Requirement: The lines from the top of the data down to the line with "runCommand c s" should be repeated exactly, both ends included.

[Collected data]
-- ==== Sys2Proof/Machine/Step.lean ====
section
/-! DEFINITION. One step of the machine (R200) and where an instruction is placed for it. -/

namespace Sys2Proof.Machine

/-- A host command, already taken from the inbox: it decodes and runs, or is answered `REFUSED` (R200, R206). -/
def runCommand (c : Command) (s : State) : Host.Outcome State Fault Refusal :=
  match decode (.command c) with
  | .ok i => exec i s
  | .error _ => .next (refuseCommand s)

/-- One step: the host's next action, run to completion (R200).  With none the block does nothing: "between commands its
state does not change".  Register reads and reset are the host's actions too (R205, R280; log 8). -/
def step (s : State) : Host.Outcome State Fault Refusal :=
  match s.takeEvent with
  | none => .next s
  | some (.reset, s) => .next s.afterReset
  | some (.read reg, s) => .next (runRead reg s)
  | some (.command c, s) => runCommand c s

/-- The word of an opcode-table row placed where `step` takes its next instruction (log 15, log 17): a command code at
the head of the inbox, or a record at `CURSOR` with a `NEXT` to decode it. -/
def State.withFetchWord (s : State) (nbits w : Nat) : State :=
  if nbits ≤ 8 then s.placeCommand (BitVec.ofNat 8 w) else s.placeRecord (BitVec.ofNat 64 w)

end Sys2Proof.Machine
end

Output of the task:
-- ==== Sys2Proof/Machine/Step.lean ====
section
/-! DEFINITION. One step of the machine (R200) and where an instruction is placed for it. -/

namespace Sys2Proof.Machine

/-- A host command, already taken from the inbox: it decodes and runs, or is answered `REFUSED` (R200, R206). -/
def runCommand (c : Command) (s : State) : Host.Outcome State Fault Refusal :=
  match decode (.command c) with
  | .ok i => exec i s
  | .error _ => .next (refuseCommand s)

/-- One step: the host's next action, run to completion (R200).  With none the block does nothing: "between commands its
state does not change".  Register reads and reset are the host's actions too (R205, R280; log 8). -/
def step (s : State) : Host.Outcome State Fault Refusal :=
  match s.takeEvent with
  | none => .next s
  | some (.reset, s) => .next s.afterReset
  | some (.read reg, s) => .next (runRead reg s)
  | some (.command c, s) => runCommand c s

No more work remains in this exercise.